DATA TO USE:
-- ==== Sys2Proof/Laws/Memory.lean ====
section
/-! SUPPORT. Memory: what a write reads back as, and that every memory operation keeps the canonical form. -/

namespace Sys2Proof.Machine
open Sys2Proof

/-! ### Reads after writes -/

@[simp] theorem byte_setByte_same (s : State) (a : Nat) (b : BitVec 8) : (s.setByte a b).byte a = b := by
  simp [State.setByte, State.byte]

theorem byte_setByte_ne (s : State) {a x : Nat} (b : BitVec 8) (h : x ≠ a) : (s.setByte a b).byte x = s.byte x := by
  simp [State.setByte, State.byte, mapGet_mapSet_ne _ _ _ _ h]

/-- A store of `n` bytes leaves every byte outside them. -/
theorem byte_store_outside (n : Nat) : ∀ (s : State) (a v x : Nat), x < a ∨ a + n ≤ x →
    (s.store n a v).byte x = s.byte x := by
  induction n with
  | zero => intro s a v x _; rfl
  | succ k ih =>
    intro s a v x h
    have h1 : x ≠ a := by omega
    rw [State.store, ih _ _ _ _ (by omega), byte_setByte_ne s _ h1]

/-- A byte inside a store holds its part of the value. -/
theorem byte_store_inside (n : Nat) : ∀ (s : State) (a v i : Nat), i < n →
    (s.store n a v).byte (a + i) = BitVec.ofNat 8 (v / 256 ^ i) := by
  induction n with
  | zero => intro s a v i h; omega
  | succ k ih =>
    intro s a v i h
    cases i with
    | zero =>
      rw [State.store, byte_store_outside k _ _ _ _ (by omega)]
      simp
    | succ j =>
      have := ih (s.setByte a (BitVec.ofNat 8 v)) (a + 1) (v / 256) j (by omega)
      rw [State.store, show a + (j + 1) = a + 1 + j by omega, this, Nat.div_div_eq_div_mul, Nat.pow_succ,
        Nat.mul_comm 256]

/-- Two states with the same bytes from `a` on load the same number. -/
theorem load_congr (n : Nat) : ∀ (s t : State) (a : Nat), (∀ i < n, s.byte (a + i) = t.byte (a + i)) →
    s.load n a = t.load n a := by
  induction n with
  | zero => intro s t a _; rfl
  | succ k ih =>
    intro s t a h
    rw [State.load, State.load, ih s t (a + 1) fun i hi => by have := h (i + 1) (by omega); rwa [show a + 1 + i = a + (i + 1) by omega],
      show s.byte a = t.byte a from by simpa using h 0 (by omega)]

/-- A load after a store of the same bytes gives the value stored. -/
theorem load_store_same (n : Nat) : ∀ (s : State) (a v : Nat), (s.store n a v).load n a = v % 256 ^ n := by
  induction n with
  | zero => intro s a v; simp [State.load, Nat.mod_one]
  | succ k ih =>
    intro s a v
    have h0 : (s.store (k + 1) a v).byte a = BitVec.ofNat 8 v := by
      simpa using byte_store_inside (k + 1) s a v 0 (by omega)
    have hm : v % 256 ^ (k + 1) = v % 256 + 256 * (v / 256 % 256 ^ k) := by
      rw [Nat.pow_succ, Nat.mul_comm, Nat.mod_mul]
    rw [State.load, h0, State.store, ih, BitVec.toNat_ofNat, hm]

/-- A load of other bytes is left by a store. -/
theorem load_store_outside (s : State) (n m a b v : Nat) (h : b + m ≤ a ∨ a + n ≤ b) :
    (s.store n a v).load m b = s.load m b :=
  load_congr m _ _ b fun i _ => byte_store_outside n s a v _ (by omega)

/-! ### The canonical form -/

theorem wf_iff {m : List Host.Cell} :
    Memory.wf m = true ↔ keysRise m = true ∧ ∀ e ∈ m, e.2 ≠ memUnlisted e.1 := by
  simp [Memory.wf]

theorem wf_setByte {s : State} (a : Nat) (b : BitVec 8) (h : Memory.wf s.mem = true) :
    Memory.wf (s.setByte a b).mem = true := by
  obtain ⟨h1, h2⟩ := wf_iff.mp h
  refine wf_iff.mpr ⟨keysRise_mapSet _ a b h1, fun e he => ?_⟩
  rcases mapSet_mem he with ⟨rfl, hb⟩ | he
  · exact hb
  · exact h2 e he

theorem wf_store (n : Nat) : ∀ {s : State} (a v : Nat), Memory.wf s.mem = true →
    Memory.wf (s.store n a v).mem = true := by
  induction n with
  | zero => intro s a v h; exact h
  | succ k ih => intro s a v h; exact ih _ _ (wf_setByte a _ h)

theorem wf_setWord {s : State} (a v : Nat) (h : Memory.wf s.mem = true) : Memory.wf (s.setWord a v).mem = true :=
  wf_store 4 a v h

theorem wf_setBytes (bs : List Nat) : ∀ {s : State} (a : Nat), Memory.wf s.mem = true →
    Memory.wf (s.setBytes a bs).mem = true := by
  induction bs with
  | nil => intro s a h; exact h
  | cons b rest ih => intro s a h; exact ih (a + 1) (wf_setByte a _ h)

theorem wf_filter {m : List Host.Cell} (p : Host.Cell → Bool) (h : Memory.wf m = true) :
    Memory.wf (m.filter p) = true := by
  obtain ⟨h1, h2⟩ := wf_iff.mp h
  exact wf_iff.mpr ⟨keysRise_filter p h1, fun e he => h2 e (List.mem_filter.mp he).1⟩

theorem wf_loseMem {s : State} (lo hi : Nat) (h : Memory.wf s.mem = true) :
    Memory.wf (s.loseMem lo hi).mem = true := wf_filter _ h

/-- The memory after reset has the form. -/
theorem wf_reset : Memory.wf State.reset.mem = true := rfl

/-- A word reads back as it was written. -/
theorem word_setWord_same (s : State) (a v : Nat) : (s.setWord a v).word a = v % 2 ^ 32 := load_store_same 4 s a v

/-- Bytes outside a written word read as before. -/
theorem getBytes_setWord_outside (s : State) (a v b n : Nat) (h : b + n ≤ a ∨ a + 4 ≤ b) :
    (s.setWord a v).getBytes b n = s.getBytes b n := by
  unfold State.getBytes
  refine List.map_congr_left fun i hi => congrArg BitVec.toNat ?_
  have := List.mem_range.mp hi
  exact byte_store_outside 4 s a v (b + i) (by omega)

/-- One byte keeps a CRC of 32 bits within 32 bits. -/
theorem crcByte_lt {poly c : Nat} (b : Nat) (hp : poly < 2 ^ 32) (hc : c < 2 ^ 32) : crcByte poly c b < 2 ^ 32 := by
  have bitLt : ∀ {x : Nat}, x < 2 ^ 32 → crcBit poly x < 2 ^ 32 := by
    intro x hx
    unfold crcBit
    have : x / 2 < 2 ^ 32 := by omega
    split
    · exact Nat.xor_lt_two_pow this hp
    · exact this
  have : c ^^^ (b % 256) < 2 ^ 32 := Nat.xor_lt_two_pow hc (by omega)
  exact bitLt (bitLt (bitLt (bitLt (bitLt (bitLt (bitLt (bitLt this)))))))

/-- A CRC-32C has 32 bits. -/
theorem crc32c_lt (bs : List Nat) : crc32c bs < 2 ^ 32 := by
  have : ∀ (l : List Nat) (c : Nat), c < 2 ^ 32 → l.foldl (crcByte 0x82F63B78) c < 2 ^ 32 := by
    intro l
    induction l with
    | nil => exact fun _ h => h
    | cons b l ih => exact fun c h => ih _ (crcByte_lt b (by decide) h)
  exact Nat.xor_lt_two_pow (this bs _ (by decide)) (by decide)

end Sys2Proof.Machine
end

DIRECTIONS FOR THIS TASK:
Without altering anything, print all of the data again.

YOUR RESPONSE:
-- ==== Sys2Proof/Laws/Memory.lean ====
section
/-! SUPPORT. Memory: what a write reads back as, and that every memory operation keeps the canonical form. -/

namespace Sys2Proof.Machine
open Sys2Proof

/-! ### Reads after writes -/

@[simp] theorem byte_setByte_same (s : State) (a : Nat) (b : BitVec 8) : (s.setByte a b).byte a = b := by
  simp [State.setByte, State.byte]

theorem byte_setByte_ne (s : State) {a x : Nat} (b : BitVec 8) (h : x ≠ a) : (s.setByte a b).byte x = s.byte x := by
  simp [State.setByte, State.byte, mapGet_mapSet_ne _ _ _ _ h]

/-- A store of `n` bytes leaves every byte outside them. -/
theorem byte_store_outside (n : Nat) : ∀ (s : State) (a v x : Nat), x < a ∨ a + n ≤ x →
    (s.store n a v).byte x = s.byte x := by
  induction n with
  | zero => intro s a v x _; rfl
  | succ k ih =>
    intro s a v x h
    have h1 : x ≠ a := by omega
    rw [State.store, ih _ _ _ _ (by omega), byte_setByte_ne s _ h1]

/-- A byte inside a store holds its part of the value. -/
theorem byte_store_inside (n : Nat) : ∀ (s : State) (a v i : Nat), i < n →
    (s.store n a v).byte (a + i) = BitVec.ofNat 8 (v / 256 ^ i) := by
  induction n with
  | zero => intro s a v i h; omega
  | succ k ih =>
    intro s a v i h
    cases i with
    | zero =>
      rw [State.store, byte_store_outside k _ _ _ _ (by omega)]
      simp
    | succ j =>
      have := ih (s.setByte a (BitVec.ofNat 8 v)) (a + 1) (v / 256) j (by omega)
      rw [State.store, show a + (j + 1) = a + 1 + j by omega, this, Nat.div_div_eq_div_mul, Nat.pow_succ,
        Nat.mul_comm 256]

/-- Two states with the same bytes from `a` on load the same number. -/
theorem load_congr (n : Nat) : ∀ (s t : State) (a : Nat), (∀ i < n, s.byte (a + i) = t.byte (a + i)) →
    s.load n a = t.load n a := by
  induction n with
  | zero => intro s t a _; rfl
  | succ k ih =>
    intro s t a h
    rw [State.load, State.load, ih s t (a + 1) fun i hi => by have := h (i + 1) (by omega); rwa [show a + 1 + i = a + (i + 1) by omega],
      show s.byte a = t.byte a from by simpa using h 0 (by omega)]

/-- A load after a store of the same bytes gives the value stored. -/
theorem load_store_same (n : Nat) : ∀ (s : State) (a v : Nat), (s.store n a v).load n a = v % 256 ^ n := by
  induction n with
  | zero => intro s a v; simp [State.load, Nat.mod_one]
  | succ k ih =>
    intro s a v
    have h0 : (s.store (k + 1) a v).byte a = BitVec.ofNat 8 v := by
      simpa using byte_store_inside (k + 1) s a v 0 (by omega)
    have hm : v % 256 ^ (k + 1) = v % 256 + 256 * (v / 256 % 256 ^ k) := by
      rw [Nat.pow_succ, Nat.mul_comm, Nat.mod_mul]
    rw [State.load, h0, State.store, ih, BitVec.toNat_ofNat, hm]

/-- A load of other bytes is left by a store. -/
theorem load_store_outside (s : State) (n m a b v : Nat) (h : b + m ≤ a ∨ a + n ≤ b) :
    (s.store n a v).load m b = s.load m b :=
  load_congr m _ _ b fun i _ => byte_store_outside n s a v _ (by omega)

/-! ### The canonical form -/

theorem wf_iff {m : List Host.Cell} :
    Memory.wf m = true ↔ keysRise m = true ∧ ∀ e ∈ m, e.2 ≠ memUnlisted e.1 := by
  simp [Memory.wf]

theorem wf_setByte {s : State} (a : Nat) (b : BitVec 8) (h : Memory.wf s.mem = true) :
    Memory.wf (s.setByte a b).mem = true := by
  obtain ⟨h1, h2⟩ := wf_iff.mp h
  refine wf_iff.mpr ⟨keysRise_mapSet _ a b h1, fun e he => ?_⟩
  rcases mapSet_mem he with ⟨rfl, hb⟩ | he
  · exact hb
  · exact h2 e he

theorem wf_store (n : Nat) : ∀ {s : State} (a v : Nat), Memory.wf s.mem = true →
    Memory.wf (s.store n a v).mem = true := by
  induction n with
  | zero => intro s a v h; exact h
  | succ k ih => intro s a v h; exact ih _ _ (wf_setByte a _ h)

theorem wf_setWord {s : State} (a v : Nat) (h : Memory.wf s.mem = true) : Memory.wf (s.setWord a v).mem = true :=
  wf_store 4 a v h

theorem wf_setBytes (bs : List Nat) : ∀ {s : State} (a : Nat), Memory.wf s.mem = true →
    Memory.wf (s.setBytes a bs).mem = true := by
  induction bs with
  | nil => intro s a h; exact h
  | cons b rest ih => intro s a h; exact ih (a + 1) (wf_setByte a _ h)

theorem wf_filter {m : List Host.Cell} (p : Host.Cell → Bool) (h : Memory.wf m = true) :
    Memory.wf (m.filter p) = true := by
  obtain ⟨h1, h2⟩ := wf_iff.mp h
  exact wf_iff.mpr ⟨keysRise_filter p h1, fun e he => h2 e (List.mem_filter.mp he).1⟩

theorem wf_loseMem {s : State} (lo hi : Nat) (h : Memory.wf s.mem = true) :
    Memory.wf (s.loseMem lo hi).mem = true := wf_filter _ h

/-- The memory after reset has the form. -/
theorem wf_reset : Memory.wf State.reset.mem = true := rfl

/-- A word reads back as it was written. -/
theorem word_setWord_same (s : State) (a v : Nat) : (s.setWord a v).word a = v % 2 ^ 32 := load_store_same 4 s a v

/-- Bytes outside a written word read as before. -/
theorem getBytes_setWord_outside (s : State) (a v b n : Nat) (h : b + n ≤ a ∨ a + 4 ≤ b) :
    (s.setWord a v).getBytes b n = s.getBytes b n := by
  unfold State.getBytes
  refine List.map_congr_left fun i hi => congrArg BitVec.toNat ?_
  have := List.mem_range.mp hi
  exact byte_store_outside 4 s a v (b + i) (by omega)

/-- One byte keeps a CRC of 32 bits within 32 bits. -/
theorem crcByte_lt {poly c : Nat} (b : Nat) (hp : poly < 2 ^ 32) (hc : c < 2 ^ 32) : crcByte poly c b < 2 ^ 32 := by
  have bitLt : ∀ {x : Nat}, x < 2 ^ 32 → crcBit poly x < 2 ^ 32 := by
    intro x hx
    unfold crcBit
    have : x / 2 < 2 ^ 32 := by omega
    split
    · exact Nat.xor_lt_two_pow this hp
    · exact this
  have : c ^^^ (b % 256) < 2 ^ 32 := Nat.xor_lt_two_pow hc (by omega)
  exact bitLt (bitLt (bitLt (bitLt (bitLt (bitLt (bitLt (bitLt this)))))))

/-- A CRC-32C has 32 bits. -/
theorem crc32c_lt (bs : List Nat) : crc32c bs < 2 ^ 32 := by
  have : ∀ (l : List Nat) (c : Nat), c < 2 ^ 32 → l.foldl (crcByte 0x82F63B78) c < 2 ^ 32 := by
    intro l
    induction l with
    | nil => exact fun _ h => h
    | cons b l ih => exact fun c h => ih _ (crcByte_lt b (by decide) h)
  exact Nat.xor_lt_two_pow (this bs _ (by decide)) (by decide)

end Sys2Proof.Machine
end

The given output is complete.